Indonesia Australia Pastoral Industry Program – what’s it all about?

Written by Libby Doney – Program Coordinator, Northern Territory Cattlemen’s Association.
Photos courtesy of the Northern Territory Cattlemen’s Association and Kerry Sharp.

It’s the last day of April, and at 3.00am I blunder my way out to the car and drive through the deserted streets to collect my colleagues, Mick and Alward, from their hotel. We are heading out to the Darwin Airport to meet 16 Indonesian university students who are about to embark on a two month, life-changing experience. Half way to the airport I receive a frantic text . . . “Where are you? The student’s plane has landed!” Shite! It’s from Adrian, one of our contacts at the Indonesian Consulate in Darwin.

Mick, Alward and I work for the Northern Territory Cattlemen’s Association (NTCA). Along with our Indonesian colleague Robi, we had been meticulously planning and organising for the student’s arrival for months, and now it seemed we wouldn’t be on time to meet them! Dang the crazy middle of the night arrival times of most flights into Darwin!

Parking haphazardly, we all tore out of the car and rushed into the arrivals area. Here they are! Robi grinning his usual wonderful grin, and bleary-eyed, but bright and chatting excitedly to one another, the students who are this year’s participants in the Indonesia Australia Pastoral Industry Student Program.

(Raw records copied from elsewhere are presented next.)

@[simp] theorem State.setMwe_time (s : State) (q : Nat) (x : Mwe) : (s.setMwe q x).time = s.time := rfl
@[simp] theorem State.setMwe_inputs (s : State) (q : Nat) (x : Mwe) : (s.setMwe q x).inputs = s.inputs := rfl
@[simp] theorem State.setMwe_agenda (s : State) (q : Nat) (x : Mwe) : (s.setMwe q x).agenda = s.agenda := rfl
@[simp] theorem State.setMwe_issueQ (s : State) (q : Nat) (x : Mwe) : (s.setMwe q x).issueQ = s.issueQ := rfl
@[simp] theorem State.setMwe_cur (s : State) (q : Nat) (x : Mwe) : (s.setMwe q x).cur = s.cur := rfl
@[simp] theorem State.setMwe_shadow (s : State) (q : Nat) (x : Mwe) : (s.setMwe q x).shadow = s.shadow := rfl
@[simp] theorem State.setMwe_passLanes (s : State) (q : Nat) (x : Mwe) : (s.setMwe q x).passLanes = s.passLanes := rfl
@[simp] theorem State.setMwe_choices (s : State) (q : Nat) (x : Mwe) : (s.setMwe q x).choices = s.choices := rfl
@[simp] theorem State.setMwe_freeCtr (s : State) (q : Nat) (x : Mwe) : (s.setMwe q x).freeCtr = s.freeCtr := rfl
@[simp] theorem State.setMwe_uidCtr (s : State) (q : Nat) (x : Mwe) : (s.setMwe q x).uidCtr = s.uidCtr := rfl
@[simp] theorem State.setMwe_out (s : State) (q : Nat) (x : Mwe) : (s.setMwe q x).out = s.out := rfl
@[simp] theorem State.setMwe_stopped (s : State) (q : Nat) (x : Mwe) : (s.setMwe q x).stopped = s.stopped := rfl
@[simp] theorem State.setMwe_mem (s : State) (q : Nat) (x : Mwe) : (s.setMwe q x).mem = s.mem := rfl
@[simp] theorem State.setMwe_poison (s : State) (q : Nat) (x : Mwe) : (s.setMwe q x).poison = s.poison := rfl
@[simp] theorem State.setMwe_scratch (s : State) (q : Nat) (x : Mwe) : (s.setMwe q x).scratch = s.scratch := rfl
@[simp] theorem State.setMwe_scratchPoison (s : State) (q : Nat) (x : Mwe) : (s.setMwe q x).scratchPoison = s.scratchPoison := rfl
@[simp] theorem State.setMwe_tlb (s : State) (q : Nat) (x : Mwe) : (s.setMwe q x).tlb = s.tlb := rfl
@[simp] theorem State.setMwe_armed (s : State) (q : Nat) (x : Mwe) : (s.setMwe q x).armed = s.armed := rfl
@[simp] theorem State.setMwe_llc (s : State) (q : Nat) (x : Mwe) : (s.setMwe q x).llc = s.llc := rfl
@[simp] theorem State.setMwe_snoop (s : State) (q : Nat) (x : Mwe) : (s.setMwe q x).snoop = s.snoop := rfl
@[simp] theorem State.setMwe_locks (s : State) (q : Nat) (x : Mwe) : (s.setMwe q x).locks = s.locks := rfl
@[simp] theorem State.setMwe_grids (s : State) (q : Nat) (x : Mwe) : (s.setMwe q x).grids = s.grids := rfl
@[simp] theorem State.setMwe_teams (s : State) (q : Nat) (x : Mwe) : (s.setMwe q x).teams = s.teams := rfl
@[simp] theorem State.setMwe_cores (s : State) (q : Nat) (x : Mwe) : (s.setMwe q x).cores = s.cores := rfl
@[simp] theorem State.setMwe_mwes (s : State) (q : Nat) (x : Mwe) : (s.setMwe q x).mwes = NMap.set {} s.mwes q x := rfl
@[simp] theorem State.setMwe_queues (s : State) (q : Nat) (x : Mwe) : (s.setMwe q x).queues = s.queues := rfl
@[simp] theorem State.setMwe_tableBase (s : State) (q : Nat) (x : Mwe) : (s.setMwe q x).tableBase = s.tableBase := rfl
@[simp] theorem State.setMwe_wakes (s : State) (q : Nat) (x : Mwe) : (s.setMwe q x).wakes = s.wakes := rfl
@[simp] theorem State.setMwe_launches (s : State) (q : Nat) (x : Mwe) : (s.setMwe q x).launches = s.launches := rfl
@[simp] theorem State.setMwe_partitions (s : State) (q : Nat) (x : Mwe) : (s.setMwe q x).partitions = s.partitions := rfl
@[simp] theorem State.setMwe_contexts (s : State) (q : Nat) (x : Mwe) : (s.setMwe q x).contexts = s.contexts := rfl
@[simp] theorem State.setMwe_functions (s : State) (q : Nat) (x : Mwe) : (s.setMwe q x).functions = s.functions := rfl
@[simp] theorem State.setMwe_nextFn (s : State) (q : Nat) (x : Mwe) : (s.setMwe q x).nextFn = s.nextFn := rfl
@[simp] theorem State.setMwe_power (s : State) (q : Nat) (x : Mwe) : (s.setMwe q x).power = s.power := rfl
@[simp] theorem State.setMwe_logs (s : State) (q : Nat) (x : Mwe) : (s.setMwe q x).logs = s.logs := rfl
@[simp] theorem State.setMwe_firmware (s : State) (q : Nat) (x : Mwe) : (s.setMwe q x).firmware = s.firmware := rfl
@[simp] theorem State.setMwe_scanQueue (s : State) (q : Nat) (x : Mwe) : (s.setMwe q x).scanQueue = s.scanQueue := rfl
@[simp] theorem State.setMwe_scanNext (s : State) (q : Nat) (x : Mwe) : (s.setMwe q x).scanNext = s.scanNext := rfl
@[simp] theorem State.setMwe_scanCore (s : State) (q : Nat) (x : Mwe) : (s.setMwe q x).scanCore = s.scanCore := rfl
@[simp] theorem State.setMwe_rotgap (s : State) (q : Nat) (x : Mwe) : (s.setMwe q x).rotgap = s.rotgap := rfl
@[simp] theorem State.setMwe_corrected (s : State) (q : Nat) (x : Mwe) : (s.setMwe q x).corrected = s.corrected := rfl
@[simp] theorem State.setMwe_retries (s : State) (q : Nat) (x : Mwe) : (s.setMwe q x).retries = s.retries := rfl
@[simp] theorem State.setMwe_retrains (s : State) (q : Nat) (x : Mwe) : (s.setMwe q x).retrains = s.retrains := rfl
@[simp] theorem State.setMwe_fabricUp (s : State) (q : Nat) (x : Mwe) : (s.setMwe q x).fabricUp = s.fabricUp := rfl
@[simp] theorem State.setMwe_status (s : State) (q : Nat) (x : Mwe) : (s.setMwe q x).status = s.status := rfl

1(1)Getting ready for the program – 2013 students.

Mick and Alward re-acquaint themselves with everyone, having been part of the team who selected the students for this year’s program, and then introduce me. One by one we shake hands and smile at each other. Out into the sticky night air, we round up students and their mountains of luggage and bundle everyone into waiting buses. Ardian smiles broadly at me as we say goodnight, “So, they are finally here!” The adventure has begun . . .

It’s no news to anyone with north Australian pastoral industry knowledge: the banning of live export in 2011 seriously damaged our relationship with Indonesia. Rather than waiting for “someone” to fix the problem, the NTCA, as it has so many times before, immediately set about exploring ways of repairing, rebuilding, and redefining industry connections and relationships between the Indonesian and north Australian beef cattle industry. So the Indonesia Australia Pastoral Industry Student Program was born.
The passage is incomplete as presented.